What to produce — Every line of the entries with the word "mloadCheck" in it should be shown.

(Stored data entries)
/-- The result of a COLLWAIT whose collective has completed is there, and with CODE 0 the COLLWAIT acquires: its destination, and the versions
of sealed pages (R117, R125, R318). -/
def State.formCollwait (s : State) (op : Nat) : State :=
  match s.ops.get? op with
  | none => s
  | some o =>
    match o.kind, s.team? o.owner.team with
    | .collwait key dst, some t =>
      let status : Option (DWord × Option CollDesc) := match key with
        | none => some (collStatus 0 0 0xFF, none)
        | some k =>
          (match s.fab.colls.get? k with
          | some c => c.status.map fun st => (st, some (CollDesc.parse c.desc))
          | none => some (collStatus 0 0 0xFF, none))
      (match status with
      | none => s
      | some (st, d) =>
        let code := st.toNat % 256
        if dst = 63 && code = 0x51 then
          s.fatal o.owner { code := .collAbort, slot := some o.slot, hdr := some o.hdr, detail := 0xFF }
        else
          let s := match d with
            | some d => if code = 0 then (s.acquireRange t d.dst d.dstBytes).updGroup o.owner Group.acquired else s
            | none => s
          { s with ops := s.ops.put op { o with kind := .plain, need := [], writes := if dst = 63 then [] else [.s dst st] } })
    | _, _ => s

/-! ### The command window (R314) -/

/-- Pilot address of a slot of the command window. -/
def slotAt (n : Nat) : Nat := 0x10000000 + 64 * n

/-- A field of a command slot. -/
def State.cmdField (s : State) (pilot slot off n : Nat) : Nat := (s.pilot pilot).mem.num (slotAt slot + off) n

/-- Writes a field of a command slot. -/
def State.setCmdField (s : State) (pilot slot off n x : Nat) : State :=
  s.updPilot pilot fun p => { p with mem := p.mem.writeN (slotAt slot + off) (leBytes n x) }

/-- A message of a pilot command toward an address. -/
def State.cmdMsgTo (s : State) (key ctx : Nat) (a : DWord) (kind : MsgKind) : Msg :=
  let die := dieOfPilot (((s.fab.pilotCmds.get? key).map (·.pilot)).getD 0)
  match s.where_ 0 a 4 with
  | .ok (.far rank reg off _) => { cmdMsg key ctx rank reg off a kind with die := die }
  | _ => { cmdMsg key ctx s.rank 0 0 a kind with loc := true, die := die }

/-- Changes a command. -/
def State.updCmd (s : State) (key : Nat) (f : PilotCmd → PilotCmd) : State :=
  { s with fab := { s.fab with pilotCmds := s.fab.pilotCmds.upd key f } }

/-- A command waits for a page under a token of its own (R305). -/
def State.cmdPage (s : State) (key ctx kind va : Nat) : State :=
  let (tok, s) := s.requestPage ctx kind va
  s.updCmd key fun x => { x with token := tok, pageVa := va }

/-- A command waits for a message. -/
def State.cmdSend (s : State) (key : Nat) (m : Msg) : State :=
  let (id, s) := s.addMsg m
  s.updCmd key fun x => { x with ids := x.ids ++ [id] }

/-- A command that R304 or R314 refuses: its SUB, its flag byte, TYPE, MOD or IMM24. -/
def badCmd (sub flags ty md imm : Nat) : Bool :=
  5 < sub || 16 ≤ flags || (bitAt flags 1 && 1 < sub) || (bitAt flags 0 && sub ≠ 2)
  || (if sub = 1 then imm = 0 || 2 ^ 24 ≤ imm else imm ≠ 0)
  || (if sub = 3 then !(ty = 0 || ty = 6 || ty = 8) || (if ty = 0 then md ≠ 0 else 4 ≤ md || bitAt flags 3)
      else ty ≠ 0 || (if sub = 4 then 2 ≤ md else md ≠ 0) || bitAt flags 3)
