/-- A team that waits to return goes before another placement on a core, of priority `p` (R378). -/
def State.returnsFirst (s : State) (core p : Nat) : Bool :=
  s.teams.any fun (k, t) => s.waitsReturn t && s.mayReturn k t core && p ≤ t.priority

/-- TEAM_RESTORE (R210, R376, R378): a saved or suspended team returns to a core of its cluster that has room. -/
def execTeamRestore (team : Nat) (site : Site) (s : State) : Host.Outcome State Fault Refusal :=
  match s.team? team with
  | none => .next s
  | some t =>
    let earlier := s.teams.any fun (j, u) => s.waitsReturn u && s.mayReturn j u site.core && u.order < t.order
    if s.waitsReturn t && s.mayReturn team t site.core && !earlier && s.fits t.shape t.grid (some t.cluster) site then
      .next (s.restoreTeam team t site)
    else .next s

/-- TEAM_SUSPEND (R208): once the groups have stopped and what was outstanding is over, the team is saved and its pages are
requested. -/
def execTeamSuspend (team : Nat) (s : State) : Host.Outcome State Fault Refusal :=
  match s.team? team with
  | none => .next s
  | some t =>
    let live := (s.ctx? t.ctx).any fun c => c.state = .live && c.pending.isNone
    if live && t.state = .running && t.stopping = some .page && t.ioToken = 0 && s.canSave team t then
      .next (s.saveTeam team .page)
    else .next s

end Sys2Proof.Machine
end

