/-! ### The matrix engine and the vocabulary instructions -/

/-- R263, R264, R266, R272, R273, R276, R278, R280: a MATRIX instruction that passes its checks enters the reorder window of its tile, with one
operation for each active beat of an MMA, and its group goes on; MDRAIN enters the team's drain queue; EPIBIND takes the image at once. One
that reads memory stays while the group has an acquire or a scratchpad access outstanding (R109, R271). R61, R264, R267, R272: an operation
that is first on its tile takes effect. A beat of an MMA gives each element of its 32 rows the k-step of the element, row i of A and row j
of B; MZERO writes zeros; MLOAD copies 256 bytes a row. No other byte of tile memory changes. R270, R280, R284: passes close and start in
order while arrays are free; the TEP takes the next team's drain and runs its program once on every active row, ascending, each row's stores
in order going to its destination row, to team memory, or in pieces of 16 bytes to memory; when all is written it commits the slot and frees
the entry. R283, R284: what each TEP instruction does to the 64 elements of a row, to its format, and to what the row has stored. Where the
spec is silent it states the model's choice: log entries 17, 28, 84, 85, 86, 110. -/
def Obligations.MatrixIssue : Prop :=
  (∀ (s : State) (r : GRef) (t : Team) (g : Group) (f : FmtBR), s.current = some (r, t, g) →
     let fs : Bool := f.w1.fs = 1
     let k := f.d.toNat
     let window := s.windowUsed r.team k
     g.flagFull fs = false →
     (∀ oa ob, s.mmaCheck t g f = .ok (oa, ob) → s.engineHeld r = false → window + g.beats.length ≤ 8 → g.beats ≠ [] →
       ∃ s' id o, Completes (.mma f) s r t f.len s' (g.raiseFlag fs) ∧ s'.ops.get? id = some o ∧ o.owner = r ∧ o.kind = .matrix ∧
         o.need.length = g.beats.length ∧ sameMemory s s' ∧ ∀ beat ∈ g.beats, ∃ q x, q ∈ o.need ∧ s'.tileOps.get? q = some x ∧
           x.team = r.team ∧ x.tiles = [k] ∧
           x.kind = .mma (f.mod.toNat % 16) oa ob (f.w2.imm.toNat % 256) (f.w2.imm.toNat / 256 % 256) beat) ∧
     (∀ oa ob, s.mmaCheck t g f = .ok (oa, ob) → s.engineHeld r = false → window ≤ 8 → g.beats = [] → Completes (.mma f) s r t f.len s g) ∧
     (∀ p ∈ ([(.mzero f, some (.zero g.beats)), (.mload f, (s.mloadCheck t g f).toOption)] : List (Instr × Option TileOpKind)),
       ∀ kind, p.2 = some kind → t.hasTile k = true → (kind.memory = true → s.engineHeld r = false) → window < 8 →
       ∃ s' id q o x t', Completes p.1 s r t f.len s' (g.raiseFlag fs) ∧ s'.ops.get? id = some o ∧ o.owner = r ∧ o.need = [q] ∧
         s'.tileOps.get? q = some x ∧ x.tiles = [k] ∧ x.kind = kind ∧ sameMemory s s' ∧ s'.team? r.team = some t' ∧
         t'.tileTy = t.tileTy.set k (if f.mod.getLsbD 0 then .i32 else .f32)) ∧
     (t.hasTile k = false → Faults (.mzero f) s r t f.len { code := .mmaShape, detail := 5 * 256 + 1 }) ∧
     (∃ s' id o, Completes (.msync f) s r t f.len s' (g.raiseFlag fs) ∧ s'.ops.get? id = some o ∧ o.owner = r ∧
       ∀ q, q ∈ o.need ↔ ∃ x, (q, x) ∈ s.ops ∧ x.owner = r ∧ x.kind = .matrix) ∧
     (let a := (g.s f.a.toNat).toNat;
       a % 128 = 0 → a + 128 ≤ t.shape.mem → s.engineHeld r = false → tepBad (s.teamRead t a 128) = none →
         Completes (.epibind f) s r t f.len (s.updTeam r.team fun t => { t with tep := some (s.teamRead t a 128) }) g) ∧
     (s.engineHeld r = true → (∀ oa ob, s.mmaCheck t g f = .ok (oa, ob) → Stays (.mma f) s r t f.len s g) ∧
       (∀ kind, s.mloadCheck t g f = .ok kind → Stays (.mload f) s r t f.len s g) ∧
       (∀ chunks, s.drainCheck t g f none = .ok chunks → Stays (.mdrain f) s r t f.len s g)) ∧
     (let drains (i : Instr) (chunks : List (Bool × Nat)) (dest : DrainDest) : Prop :=
       ∃ s' id d o, Completes i s r t f.len s' ((g.srAdvance 1).raiseFlag fs) ∧ s'.drains.get? id = some d ∧ d.team = r.team ∧ d.tile = k ∧
         d.beats = g.beats ∧ d.ty = t.typeOf k ∧ d.cvm = g.cvm ∧ d.chunks = chunks ∧ d.dest = dest ∧ d.started = false ∧ d.image = t.tep.getD [] ∧
         s'.ops.get? d.op = some o ∧ o.owner = r ∧ sameMemory s s';
       s.engineHeld r = false →
       (∀ chunks, s.drainCheck t g f none = .ok chunks → window < 8 → (s.drainQueue r.team).length < 4 → drains (.mdrain f) chunks .mem) ∧
       (∀ chunks n x slot y, n = f.w2.imm.toNat % 16 → s.drainCheck t g f (some n) = .ok chunks → t.rings.get? n = some x →
         x.claim .ce = some (slot, y) → window < 8 → (s.drainQueue r.team).length < 4 → drains (.mdrainRing f) chunks (.ring n slot)) ∧
       (∀ chunks, s.drainCheck t g f none = .ok chunks → window < 8 → 4 ≤ (s.drainQueue r.team).length →
         ∃ g', Stays (.mdrain f) s r t f.len s g' ∧ g'.waiting = true))) ∧
  (∀ (s : State) (id : Nat) (o : TileOp) (t : Team) k, s.tileOps.get? id = some o → s.team? o.team = some t → s.tileMayGo id o = true →
     t.core ≠ none → o.tiles = [k] → s.memWf = true →
     (∀ fmt a b pa pb beat, o.kind = .mma fmt a b pa pb beat → beat < 3 → ∃ u, exec (.tileOpTakeEffect id) s = .next u ∧
       u.tileOps = s.tileOps.del id ∧ u.mem = s.mem ∧ u.spad = s.spad ∧ u.comp = s.comp ∧
       (∀ i j, 32 * beat ≤ i → i < 32 * beat + 32 → j < 64 → u.tileElem t k i j =
         mmaElem (mmaFmt fmt) (s.tileElem t k i j) (s.spad.readN (a + 16 * pa * i) (mmaFmt fmt).rowBytes)
           (s.spad.readN (b + 16 * pb * j) (mmaFmt fmt).rowBytes) % 2 ^ 32) ∧
       ∀ x, (x < t.tileBase k + 8192 * beat ∨ t.tileBase k + 8192 * (beat + 1) ≤ x) → u.tmem.read x = s.tmem.read x) ∧
     (∀ beats, o.kind = .zero beats → ∃ u, exec (.tileOpTakeEffect id) s = .next u ∧ u.tileOps = s.tileOps.del id ∧ u.mem = s.mem ∧
       u.spad = s.spad ∧ u.comp = s.comp ∧ (∀ i j, i ∈ beatRows beats → j < 64 → u.tileElem t k i j = 0) ∧
       ∀ x, (∀ i ∈ beatRows beats, x < t.tileBase k + 256 * i ∨ t.tileBase k + 256 * (i + 1) ≤ x) → u.tmem.read x = s.tmem.read x) ∧
     (∀ src pitch beats, o.kind = .load src pitch beats → ∃ u, exec (.tileOpTakeEffect id) s = .next u ∧ u.tileOps = s.tileOps.del id ∧
       u.mem = s.mem ∧ u.spad = s.spad ∧ u.comp = s.comp ∧
       (∀ i x, i ∈ beatRows beats → x < 256 → u.tmem.read (t.tileBase k + 256 * i + x) = s.spad.read (src + i * pitch + x)) ∧
       ∀ x, (∀ i ∈ beatRows beats, x < t.tileBase k + 256 * i ∨ t.tileBase k + 256 * (i + 1) ≤ x) → u.tmem.read x = s.tmem.read x)) ∧
  ((∀ (s : State) (k : Nat) (p : Pass), s.passes.get? k = some p → p.closed = false → (4 ≤ p.members.length ∨ p.since + 8 ≤ s.ref) →
     ∃ u p', exec (.passClose k) s = .next u ∧ u.passes.get? k = some p' ∧ p'.closed = true ∧ p'.members = p.members ∧ u.teams = s.teams) ∧
   (∀ (s : State) (k : Nat) (p : Pass), s.passes = [(k, p)] → p.closed = true → p.started = none → p.members.length ≤ 4 →
     exec (.passStart k) s = .next { s with passes := [(k, { p with started := some s.ref })] }) ∧
   (∀ (s : State) (k id : Nat) (t : Team) (d : Drain), s.team? k = some t → t.core ≠ none → (∀ x ∈ s.drains, x.2.started = false) →
     s.tepNext t.coreN = some k → s.drainReady k = some (id, d) →
     let prog := (tepProgram d.image).getD []
     let fm := outFmt prog d.ty
     let c : TepCtx := ⟨d.image, d.deltas, d.cvm, d.seed, d.step0, s.teamRead t, t.bank t.cur⟩
     let stores (i : Nat) := (prog.foldl (c.slot i) ⟨s.tileRow t d.tile i, [], tileFmt d.ty, []⟩).out
     let team := t.coreN * 2 ^ 21 + t.base
     let pieces := (fm.bytes + 15) / 16
     let places (n : Nat) (x : Nat × Nat × List Byte) (l : List (Bool × WriteUnit)) : Prop :=
       (x.1 = 4 → l = [(true, ⟨team + x.2.1, x.2.2, none⟩)]) ∧
       (x.1 ≠ 4 → ∀ m slot y, d.dest = .ring m slot → t.rings.get? m = some y →
         l = [(true, ⟨team + (y.offset + slot * y.bytes) + x.2.1 * fm.pitch, x.2.2.take fm.bytes, none⟩)]) ∧
       (x.1 ≠ 4 → d.dest = .mem → x.2.2.length = fm.bytes → (n + 1) * pieces ≤ d.chunks.length →
         l.length = pieces ∧ ∀ j, j < pieces → ∃ w, d.chunks[n * pieces + j]? = some w ∧
           l[j]? = some (w.1, ⟨w.2, (x.2.2.drop (16 * j)).take 16, none⟩))
     ∃ u d', ∃ place : Nat → Nat × Nat × List Byte → List (Bool × WriteUnit), exec (.drainStart k) s = .next u ∧
       u.drains.get? id = some d' ∧ d'.started = true ∧ d'.bank = t.cur ∧ (∀ n x, places n x (place n x)) ∧
       (let all := ((List.range (beatRows d.beats).length).zip (beatRows d.beats)).flatMap fun p => (stores p.2).flatMap (place p.1);
         d'.out = some ((all.filter (·.1)).map (·.2), (all.filter (!·.1)).map (·.2))) ∧
       sameMemory s u ∧ u.teams = s.teams) ∧
   (∀ (s : State) (k id : Nat) (d : Drain) sp, (s.drainQueue k).find? (fun x => x.2.started) = some (id, d) → d.out = some (sp, []) →
     ∃ u, exec (.drainComplete k) s = .next u ∧ u.drains = s.drains.del id ∧
       u.spad = sp.foldl (fun m w => m.writeN w.addr w.data) s.spad ∧ u.mem = s.mem ∧ u.tmem = s.tmem ∧
       (d.dest = .mem → u.teams = s.teams) ∧ (∀ n slot, d.dest = .ring n slot → u.teams = (s.updTeam k fun t => t.fill n slot .l).teams)) ∧
   (∀ (s : State) (r : GRef) (g : Group) (f : FmtBR), s.group? r = some g → (g.instr = some (.mdrain f) ∨ g.instr = some (.mdrainRing f)) →
     g.waiting = true → g.waitFrom + 256 ≤ s.ref →
     exec (.mdrainSwapEligible r) s = .next (s.updGroup r fun g => { g with eligible := true }))) ∧
  (∀ (c : TepCtx) (i : Nat) (r : TepRow) (h : Nat),
     let u := c.slot i r h
     let op := h / 2 ^ 12
     let n := bitsOf h 10 8
     let ptr (n : Nat) := bytesNum c.img (0x60 + 8 * n) 8
     let at_ (n : Nat) := bitsOf (ptr n) 31 0 + c.deltas[n]?.getD 0
     let row (n : Nat) := at_ n + i * bitsOf (ptr n) 47 32
     let konst (n : Nat) := bytesNum c.img (0x40 + 4 * n) 4
     let vec (k : Nat) := if bitAt h 11 then bytesNum (c.mem (at_ n) 256) (4 * k) 4 else konst n
     let keeps : Prop := u.scales = r.scales ∧ u.fmt = r.fmt ∧ u.out = r.out
     let each (f : Nat → Nat → Nat) : Prop := ∀ k a, k < 64 → r.x[k]? = some a → u.x[k]? = some (f k a)
     let writes (x : Nat × Nat × List Byte) : Prop := u.x = r.x ∧ u.scales = r.scales ∧ u.fmt = r.fmt ∧ u.out = r.out ++ [x]
     let mode (ty : ElemTy) (k : Nat) : RMode := cvmMode (roundCode 0 c.cvm ty) (engineRand c.seed c.step0 (64 * i + k))
     let amax (xs : List Nat) (m : Nat) : Prop :=
       ((∃ x ∈ xs, f32v x = .nan) → m = 0x7FC00000) ∧
       ((∀ x ∈ xs, f32v x ≠ .nan) → (∀ x ∈ xs, x % 2 ^ 31 ≤ m) ∧ (m = 0 ∨ ∃ x ∈ xs, m = x % 2 ^ 31))
     (op = 0 → u.x = r.x ∧ keeps) ∧
     (op = 1 → keeps ∧ each fun k a => f32add a (vec k)) ∧
     (op = 2 → keeps ∧ each fun k a => f32mul a (vec k)) ∧
     (op = 3 → keeps ∧ each fun _ a => atEval c.bank a) ∧
     (op = 4 → keeps ∧ each fun _ a => Fmt.fp32.min (Fmt.fp32.max a (konst n)) (konst (bitsOf h 6 4))) ∧
     (op = 5 → keeps ∧ each fun k a => Fmt.fp32.max a (vec k)) ∧
     (op = 6 → keeps ∧ each fun k a => Fmt.fp32.min a (vec k)) ∧
     (op = 7 → keeps ∧ (bitsOf h 7 4 = 0 → each fun k a => f32add a (bytesNum (c.mem (row (bitsOf h 9 8)) 256) (4 * k) 4)) ∧
       (bitsOf h 7 4 = 1 → each fun k a =>
         f32r (sumExact false [f32v a, Fmt.bf16.unpack (bytesNum (c.mem (row (bitsOf h 9 8)) 128) (2 * k) 2)]))) ∧
     (op = 8 → ∃ m0 m1, amax (r.x.take 32) m0 ∧ amax ((r.x.drop 32).take 32) m1 ∧
       writes (4, row (bitsOf h 9 8), leBytes 4 m0 ++ leBytes 4 m1)) ∧
     (op = 9 → let ty := emxqTy (bitsOf h 2 0)
       let b0 := mxQuant ty.fmt (mode ty) (satCodeOf 0 c.cvm ty) (r.x.take 32)
       let b1 := mxQuant ty.fmt (fun k => mode ty (32 + k)) (satCodeOf 0 c.cvm ty) ((r.x.drop 32).take 32)
       u.x = b0.2 ++ b1.2 ∧ u.scales = [b0.1, b1.1] ∧ u.fmt = ⟨ty, true⟩ ∧ u.out = r.out) ∧
     (op = 10 → let ty := ecvtTy (bitsOf h 3 0)
       (bitsOf h 3 0 ≠ 7 → each fun k a => convElem r.fmt.ty ty (mode ty k) (satCodeOf 0 c.cvm ty) a) ∧
       (bitsOf h 3 0 = 7 → each fun _ a => convElem r.fmt.ty tyF32 .rne 0 a) ∧ u.fmt = ⟨ty, false⟩ ∧ u.scales = r.scales ∧ u.out = r.out) ∧
     (op = 11 → let bytes := leBytes (8 * r.fmt.ty.bits) (packBits r.fmt.ty.bits r.x) ++ r.scales.map (BitVec.ofNat 8)
       (bitsOf h 1 0 = 0 → writes (0, i, bytes)) ∧ (bitsOf h 1 0 ≠ 0 → writes (4, row (bitsOf h 1 0), bytes))))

Result for this task —
     (∀ p ∈ ([(.mzero f, some (.zero g.beats)), (.mload f, (s.mloadCheck t g f).toOption)] : List (Instr × Option TileOpKind)),
       (∀ kind, s.mloadCheck t g f = .ok kind → Stays (.mload f) s r t f.len s g) ∧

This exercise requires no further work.